Tra le storture del mercato vi è sicuramente quella di una pubblicità condotta con qualsiasi mezzo. Sempre più spesso è il corpo della donna e la sua strumentalizzazione a diventare l’amo per nuovi consumatori. Il tema, a ben vedere, non è solo commerciale. Le affissioni pubbliche riguardano per definizione tutti i destinatari, i cittadini. E veicolano quindi contenuti e messaggi espliciti o subliminali che hanno una potenziale carica diseducativa su tutte le fasce anagrafiche, soprattutto giovanili. È pertanto molto lodevole l’iniziativa del Difensore civico della Campania che ha posto nelle istituzioni il tema del contrasto alla mercificazione del corpo delle donne, chiedendo ai comuni di vigilare sulle affissioni e sui loro contenuti. Afferma Fortunato: «a tutte le amministrazioni locali verrà richiesto di collaborare affinché gli operatori di pubblicità non incitino ad atti di violenza sulle donne, tutelino la loro dignità e non rappresentino stereotipi di genere.

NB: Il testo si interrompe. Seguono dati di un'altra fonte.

theorem State.laneDead_tame {dr fu ck : Bool} {s₀ s : State} (h₀ : Tame dr fu ck s₀ s) (r pr sid pos : Nat) : Tame dr fu ck s₀ (State.laneDead s r pr sid pos) := by
  delta State.laneDead
  repeat' first
    | with_reducible assumption
    | refine fun _ => ?_
    | fail_if_no_progress lift_lets
    | (intro x; refine tame_cut (a := s₀) (x := x) ?_ ?_; subst x; rotate_left; (clear_value x; intro hx); rotate_right)
    | (intro x; subst x)
    | with_reducible apply State.fset_tame
    | with_reducible apply State.setRace_tame
    | with_reducible apply State.causeOff_tame
    | with_reducible apply State.raise_tame
    | with_reducible apply State.askRetrain_tame
    | fail_if_no_progress with_reducible apply Tame.upd
    | with_reducible apply tame_ite
    | with_reducible apply tame_ite_fst
    | with_reducible apply when_tame
    | with_reducible apply each_tame
    | with_reducible apply foldl_tame
    | with_reducible apply foldl_tame_fst
    | split
    | simp only [id_eq]
    | dsimp only
    | fail_if_no_progress with_reducible refine Tame.updFree ?_ (by first | omega | (simp; done) | (split <;> omega))
    | with_reducible apply Tame.updClkAt
    | fail_if_no_progress with_reducible refine Tame.updFuse ?_ (by first | omega | (simp; done) | (split <;> omega))
    | fail_if_no_progress with_reducible refine Tame.updClk ?_ (by (first | omega | (simp_all [regsPut_wf, State.clkAt]; done) | (simp_all [regsPut_wf, State.clkAt]; omega))) (by (first | omega | (simp_all [regsPut_wf, State.clkAt]; done) | (simp_all [regsPut_wf, State.clkAt]; omega))) (by (first | omega | (simp_all [regsPut_wf, State.clkAt]; done) | (simp_all [regsPut_wf, State.clkAt]; omega)))
    | fail_if_no_progress with_reducible refine Tame.updRegs ?_ (by (first | omega | (simp_all [regsPut_wf, State.clkAt]; done) | (simp_all [regsPut_wf, State.clkAt]; omega))) (by (first | omega | (simp_all [regsPut_wf, State.clkAt]; done) | (simp_all [regsPut_wf, State.clkAt]; omega)))
    | fail_if_no_progress with_reducible refine Tame.updDram ?_ (by (first | omega | (simp_all [regsPut_wf, State.clkAt]; done) | (simp_all [regsPut_wf, State.clkAt]; omega))) (by (first | omega | (simp_all [regsPut_wf, State.clkAt]; done) | (simp_all [regsPut_wf, State.clkAt]; omega))) (by (first | omega | (simp_all [regsPut_wf, State.clkAt]; done) | (simp_all [regsPut_wf, State.clkAt]; omega)))

theorem State.moveCentre_tame {dr fu ck : Bool} {s₀ s : State} (h₀ : Tame dr fu ck s₀ s) (r key : Nat) (lo hi : Bool) : Tame dr fu ck s₀ (State.moveCentre s r key lo hi) := by
  delta State.moveCentre
  repeat' first
    | with_reducible assumption
    | refine fun _ => ?_
    | fail_if_no_progress lift_lets
    | (intro x; refine tame_cut (a := s₀) (x := x) ?_ ?_; subst x; rotate_left; (clear_value x; intro hx); rotate_right)
    | (intro x; subst x)
    | with_reducible apply State.fadd_tame
    | with_reducible apply State.setRace_tame
    | with_reducible apply State.laneDead_tame
    | fail_if_no_progress with_reducible apply Tame.upd
    | with_reducible apply tame_ite
    | with_reducible apply tame_ite_fst
    | with_reducible apply when_tame
    | with_reducible apply each_tame
    | with_reducible apply foldl_tame
    | with_reducible apply foldl_tame_fst
    | split
    | simp only [id_eq]
    | dsimp only
    | fail_if_no_progress with_reducible refine Tame.updFree ?_ (by first | omega | (simp; done) | (split <;> omega))
    | with_reducible apply Tame.updClkAt
    | fail_if_no_progress with_reducible refine Tame.updFuse ?_ (by first | omega | (simp; done) | (split <;> omega))
    | fail_if_no_progress with_reducible refine Tame.updClk ?_ (by (first | omega | (simp_all [regsPut_wf, State.clkAt]; done) | (simp_all [regsPut_wf, State.clkAt]; omega))) (by (first | omega | (simp_all [regsPut_wf, State.clkAt]; done) | (simp_all [regsPut_wf, State.clkAt]; omega))) (by (first | omega | (simp_all [regsPut_wf, State.clkAt]; done) | (simp_all [regsPut_wf, State.clkAt]; omega)))
    | fail_if_no_progress with_reducible refine Tame.updRegs ?_ (by (first | omega | (simp_all [regsPut_wf, State.clkAt]; done) | (simp_all [regsPut_wf, State.clkAt]; omega))) (by (first | omega | (simp_all [regsPut_wf, State.clkAt]; done) | (simp_all [regsPut_wf, State.clkAt]; omega)))
    | fail_if_no_progress with_reducible refine Tame.updDram ?_ (by (first | omega | (simp_all [regsPut_wf, State.clkAt]; done) | (simp_all [regsPut_wf, State.clkAt]; omega))) (by (first | omega | (simp_all [regsPut_wf, State.clkAt]; done) | (simp_all [regsPut_wf, State.clkAt]; omega))) (by (first | omega | (simp_all [regsPut_wf, State.clkAt]; done) | (simp_all [regsPut_wf, State.clkAt]; omega)))

theorem execProbeResult_out (s : State) (race pr sid dir : Nat) (lowPass highPass : BitVec 42) : ∃ t, execProbeResult race pr sid dir lowPass highPass s = .next t ∧ Tame true true true s t := by
  have h₀ := @Tame.refl true true true s
  generalize hs₀ : s = s₀ at h₀
  delta execProbeResult
  refine ⟨_, rfl, ?_⟩
  repeat' first
    | with_reducible assumption
    | refine fun _ => ?_
    | fail_if_no_progress lift_lets
    | (intro x; refine tame_cut (a := s₀) (x := x) ?_ ?_; subst x; rotate_left; (clear_value x; intro hx); rotate_right)
    | (intro x; subst x)
    | with_reducible apply State.setRace_tame
    | with_reducible apply State.moveCentre_tame
    | fail_if_no_progress with_reducible apply Tame.upd
    | with_reducible apply tame_ite
    | with_reducible apply tame_ite_fst
    | with_reducible apply when_tame
    | with_reducible apply each_tame
    | with_reducible apply foldl_tame
    | with_reducible apply foldl_tame_fst
    | split
    | simp only [id_eq]
    | dsimp only
    | fail_if_no_progress with_reducible refine Tame.updFree ?_ (by first | omega | (simp; done) | (split <;> omega))
    | with_reducible apply Tame.updClkAt
    | fail_if_no_progress with_reducible refine Tame.updFuse ?_ (by first | omega | (simp; done) | (split <;> omega))
    | fail_if_no_progress with_reducible refine Tame.updClk ?_ (by (first | omega | (simp_all [regsPut_wf, State.clkAt]; done) | (simp_all [regsPut_wf, State.clkAt]; omega))) (by (first | omega | (simp_all [regsPut_wf, State.clkAt]; done) | (simp_all [regsPut_wf, State.clkAt]; omega))) (by (first | omega | (simp_all [regsPut_wf, State.clkAt]; done) | (simp_all [regsPut_wf, State.clkAt]; omega)))
    | fail_if_no_progress with_reducible refine Tame.updRegs ?_ (by (first | omega | (simp_all [regsPut_wf, State.clkAt]; done) | (simp_all [regsPut_wf, State.clkAt]; omega))) (by (first | omega | (simp_all [regsPut_wf, State.clkAt]; done) | (simp_all [regsPut_wf, State.clkAt]; omega)))
    | fail_if_no_progress with_reducible refine Tame.updDram ?_ (by (first | omega | (simp_all [regsPut_wf, State.clkAt]; done) | (simp_all [regsPut_wf, State.clkAt]; omega))) (by (first | omega | (simp_all [regsPut_wf, State.clkAt]; done) | (simp_all [regsPut_wf, State.clkAt]; omega))) (by (first | omega | (simp_all [regsPut_wf, State.clkAt]; done) | (simp_all [regsPut_wf, State.clkAt]; omega)))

Infine si auspica che le procedure amministrative siano sempre più tempestive e che si colmi, finalmente, la mancanza di una legge organica in materia così da impedire l’oggettivazione del corpo delle donne per finalità ed usi commerciali».

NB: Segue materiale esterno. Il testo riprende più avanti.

-- ==== Sys2Proof/Laws/TameHoist.lean ====
section
/-!
SUPPORT. Every operation of Machine/Hoist.lean keeps the queue, the canonical tables and the bounds of the clock (Tame).
-/
namespace Sys2Proof.Machine
set_option linter.all false

theorem State.ceilCause_tame {dr fu ck : Bool} {s₀ s : State} (h₀ : Tame dr fu ck s₀ s) (h : Nat) : Tame dr fu ck s₀ (State.ceilCause s h) := by
  delta State.ceilCause
  repeat' first
    | with_reducible assumption
    | refine fun _ => ?_
    | fail_if_no_progress lift_lets
    | (intro x; refine tame_cut (a := s₀) (x := x) ?_ ?_; subst x; rotate_left; (clear_value x; intro hx); rotate_right)
    | (intro x; subst x)
    | with_reducible apply State.setHst_tame
    | with_reducible apply State.causeOff_tame
    | with_reducible apply State.raise_tame
    | fail_if_no_progress with_reducible apply Tame.upd
    | with_reducible apply tame_ite
    | with_reducible apply tame_ite_fst
    | with_reducible apply when_tame
    | with_reducible apply each_tame
    | with_reducible apply foldl_tame
    | with_reducible apply foldl_tame_fst
    | split
    | simp only [id_eq]
    | dsimp only
    | fail_if_no_progress with_reducible refine Tame.updFree ?_ (by first | omega | (simp; done) | (split <;> omega))
    | with_reducible apply Tame.updClkAt
    | fail_if_no_progress with_reducible refine Tame.updFuse ?_ (by first | omega | (simp; done) | (split <;> omega))
    | fail_if_no_progress with_reducible refine Tame.updClk ?_ (by (first | omega | (simp_all [regsPut_wf, State.clkAt]; done) | (simp_all [regsPut_wf, State.clkAt]; omega))) (by (first | omega | (simp_all [regsPut_wf, State.clkAt]; done) | (simp_all [regsPut_wf, State.clkAt]; omega))) (by (first | omega | (simp_all [regsPut_wf, State.clkAt]; done) | (simp_all [regsPut_wf, State.clkAt]; omega)))
    | fail_if_no_progress with_reducible refine Tame.updRegs ?_ (by (first | omega | (simp_all [regsPut_wf, State.clkAt]; done) | (simp_all [regsPut_wf, State.clkAt]; omega))) (by (first | omega | (simp_all [regsPut_wf, State.clkAt]; done) | (simp_all [regsPut_wf, State.clkAt]; omega)))
    | fail_if_no_progress with_reducible refine Tame.updDram ?_ (by (first | omega | (simp_all [regsPut_wf, State.clkAt]; done) | (simp_all [regsPut_wf, State.clkAt]; omega))) (by (first | omega | (simp_all [regsPut_wf, State.clkAt]; done) | (simp_all [regsPut_wf, State.clkAt]; omega))) (by (first | omega | (simp_all [regsPut_wf, State.clkAt]; done) | (simp_all [regsPut_wf, State.clkAt]; omega)))

theorem State.newCeil_tame {dr fu ck : Bool} {s₀ s : State} (h₀ : Tame dr fu ck s₀ s) (h : Nat) : Tame dr fu ck s₀ (State.newCeil s h) := by
  delta State.newCeil
  repeat' first
    | with_reducible assumption
    | refine fun _ => ?_
    | fail_if_no_progress lift_lets
    | (intro x; refine tame_cut (a := s₀) (x := x) ?_ ?_; subst x; rotate_left; (clear_value x; intro hx); rotate_right)
    | (intro x; subst x)
    | with_reducible apply State.setHst_tame
    | with_reducible apply State.ceilCause_tame
    | fail_if_no_progress with_reducible apply Tame.upd
    | with_reducible apply tame_ite
    | with_reducible apply tame_ite_fst
    | with_reducible apply when_tame
    | with_reducible apply each_tame
    | with_reducible apply foldl_tame
    | with_reducible apply foldl_tame_fst
    | split
    | simp only [id_eq]
    | dsimp only
    | fail_if_no_progress with_reducible refine Tame.updFree ?_ (by first | omega | (simp; done) | (split <;> omega))
    | with_reducible apply Tame.updClkAt
    | fail_if_no_progress with_reducible refine Tame.updFuse ?_ (by first | omega | (simp; done) | (split <;> omega))
    | fail_if_no_progress with_reducible refine Tame.updClk ?_ (by (first | omega | (simp_all [regsPut_wf, State.clkAt]; done) | (simp_all [regsPut_wf, State.clkAt]; omega))) (by (first | omega | (simp_all [regsPut_wf, State.clkAt]; done) | (simp_all [regsPut_wf, State.clkAt]; omega))) (by (first | omega | (simp_all [regsPut_wf, State.clkAt]; done) | (simp_all [regsPut_wf, State.clkAt]; omega)))
    | fail_if_no_progress with_reducible refine Tame.updRegs ?_ (by (first | omega | (simp_all [regsPut_wf, State.clkAt]; done) | (simp_all [regsPut_wf, State.clkAt]; omega))) (by (first | omega | (simp_all [regsPut_wf, State.clkAt]; done) | (simp_all [regsPut_wf, State.clkAt]; omega)))
    | fail_if_no_progress with_reducible refine Tame.updDram ?_ (by (first | omega | (simp_all [regsPut_wf, State.clkAt]; done) | (simp_all [regsPut_wf, State.clkAt]; omega))) (by (first | omega | (simp_all [regsPut_wf, State.clkAt]; done) | (simp_all [regsPut_wf, State.clkAt]; omega))) (by (first | omega | (simp_all [regsPut_wf, State.clkAt]; done) | (simp_all [regsPut_wf, State.clkAt]; omega)))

La battaglia è portata avanti anche dalla Commissione regionale delle pari opportunità, rappresentata dalla presidente Natalia Sanna, che ha annunciato la nascita di un comitato di vigilanza. Tutto nasce dalle segnalazioni dei cittadini su tre campagne pubblicitarie particolarmente lesive della dignità femminile.

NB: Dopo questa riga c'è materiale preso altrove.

theorem execReadBurstReturn_out (s : State) (race pr mc : Nat) (err : List (Nat × Byte)) : ∃ t, execReadBurstReturn race pr mc err s = .next t ∧ Tame true true false s t := by
  have h₀ := @Tame.refl true true false s
  generalize hs₀ : s = s₀ at h₀
  delta execReadBurstReturn
  refine ⟨_, rfl, ?_⟩
  repeat' first
    | with_reducible assumption
    | refine fun _ => ?_
    | fail_if_no_progress lift_lets
    | (intro x; refine tame_cut (a := s₀) (x := x) ?_ ?_; subst x; rotate_left; (clear_value x; intro hx); rotate_right)
    | (intro x; subst x)
    | with_reducible apply State.strobeSeen_tame
    | with_reducible apply State.deliver_tame
    | fail_if_no_progress with_reducible apply Tame.upd
    | with_reducible apply tame_ite
    | with_reducible apply tame_ite_fst
    | with_reducible apply when_tame
    | with_reducible apply each_tame
    | with_reducible apply foldl_tame
    | with_reducible apply foldl_tame_fst
    | split
    | simp only [id_eq]
    | dsimp only
    | fail_if_no_progress with_reducible refine Tame.updFree ?_ (by first | omega | (simp; done) | (split <;> omega))
    | with_reducible apply Tame.updClkAt
    | fail_if_no_progress with_reducible refine Tame.updFuse ?_ (by first | omega | (simp; done) | (split <;> omega))
    | fail_if_no_progress with_reducible refine Tame.updClk ?_ (by (first | omega | (simp_all [regsPut_wf, State.clkAt]; done) | (simp_all [regsPut_wf, State.clkAt]; omega))) (by (first | omega | (simp_all [regsPut_wf, State.clkAt]; done) | (simp_all [regsPut_wf, State.clkAt]; omega))) (by (first | omega | (simp_all [regsPut_wf, State.clkAt]; done) | (simp_all [regsPut_wf, State.clkAt]; omega)))
    | fail_if_no_progress with_reducible refine Tame.updRegs ?_ (by (first | omega | (simp_all [regsPut_wf, State.clkAt]; done) | (simp_all [regsPut_wf, State.clkAt]; omega))) (by (first | omega | (simp_all [regsPut_wf, State.clkAt]; done) | (simp_all [regsPut_wf, State.clkAt]; omega)))
    | fail_if_no_progress with_reducible refine Tame.updDram ?_ (by (first | omega | (simp_all [regsPut_wf, State.clkAt]; done) | (simp_all [regsPut_wf, State.clkAt]; omega))) (by (first | omega | (simp_all [regsPut_wf, State.clkAt]; done) | (simp_all [regsPut_wf, State.clkAt]; omega))) (by (first | omega | (simp_all [regsPut_wf, State.clkAt]; done) | (simp_all [regsPut_wf, State.clkAt]; omega)))

theorem execMissingBurst_out (s : State) (race pr mc : Nat) : ∃ t, execMissingBurst race pr mc s = .next t ∧ Tame true true false s t := by
  have h₀ := @Tame.refl true true false s
  generalize hs₀ : s = s₀ at h₀
  delta execMissingBurst
  refine ⟨_, rfl, ?_⟩
  repeat' first
    | with_reducible assumption
    | refine fun _ => ?_
    | fail_if_no_progress lift_lets
    | (intro x; refine tame_cut (a := s₀) (x := x) ?_ ?_; subst x; rotate_left; (clear_value x; intro hx); rotate_right)
    | (intro x; subst x)
    | with_reducible apply State.strobeMissed_tame
    | with_reducible apply State.deliver_tame
    | fail_if_no_progress with_reducible apply Tame.upd
    | with_reducible apply tame_ite
    | with_reducible apply tame_ite_fst
    | with_reducible apply when_tame
    | with_reducible apply each_tame
    | with_reducible apply foldl_tame
    | with_reducible apply foldl_tame_fst
    | split
    | simp only [id_eq]
    | dsimp only
    | fail_if_no_progress with_reducible refine Tame.updFree ?_ (by first | omega | (simp; done) | (split <;> omega))
    | with_reducible apply Tame.updClkAt
    | fail_if_no_progress with_reducible refine Tame.updFuse ?_ (by first | omega | (simp; done) | (split <;> omega))
    | fail_if_no_progress with_reducible refine Tame.updClk ?_ (by (first | omega | (simp_all [regsPut_wf, State.clkAt]; done) | (simp_all [regsPut_wf, State.clkAt]; omega))) (by (first | omega | (simp_all [regsPut_wf, State.clkAt]; done) | (simp_all [regsPut_wf, State.clkAt]; omega))) (by (first | omega | (simp_all [regsPut_wf, State.clkAt]; done) | (simp_all [regsPut_wf, State.clkAt]; omega)))
    | fail_if_no_progress with_reducible refine Tame.updRegs ?_ (by (first | omega | (simp_all [regsPut_wf, State.clkAt]; done) | (simp_all [regsPut_wf, State.clkAt]; omega))) (by (first | omega | (simp_all [regsPut_wf, State.clkAt]; done) | (simp_all [regsPut_wf, State.clkAt]; omega)))
    | fail_if_no_progress with_reducible refine Tame.updDram ?_ (by (first | omega | (simp_all [regsPut_wf, State.clkAt]; done) | (simp_all [regsPut_wf, State.clkAt]; omega))) (by (first | omega | (simp_all [regsPut_wf, State.clkAt]; done) | (simp_all [regsPut_wf, State.clkAt]; omega))) (by (first | omega | (simp_all [regsPut_wf, State.clkAt]; done) | (simp_all [regsPut_wf, State.clkAt]; omega)))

Stavolta la questione, periodicamente trattata dai codici di autodisciplina, dall’opinione pubblica o dall’associazionismo, ha finalmente trovato un’attenzione istituzionale ed è posta direttamente sui tavoli dei decisori, che non possono rimanere indifferenti perché interpellati nella loro funzione di vigilanza. Del resto, la qualità della sfera pubblica dipende anche dai messaggi che la affollano. Tutto ciò che è demenziale o che solletica volgarità o atteggiamenti contrari alla dignità umana dovrebbe essere tenuto rigorosamente fuori dallo spazio comune. La stessa cosa vale per la musica. I testi delle canzoni più in voga tra i ragazzi sono spazzatura allo stato puro, distillati di messaggi lesivi della più elementare dignità delle persone. Ci facciamo caso quando scoppia un incidente, ma dovremmo avere la forza di intervenire con maggiore tempestività. Ne va dell’educazione dei nostri figli. Né si può reagire con un permissivismo refrattario a qualsiasi criterio. La censura non lede nessuna libertà, purché non si intenda la libertà come il fare e il dire ciò che si vuole senza curarsi degli effetti delle proprie azioni.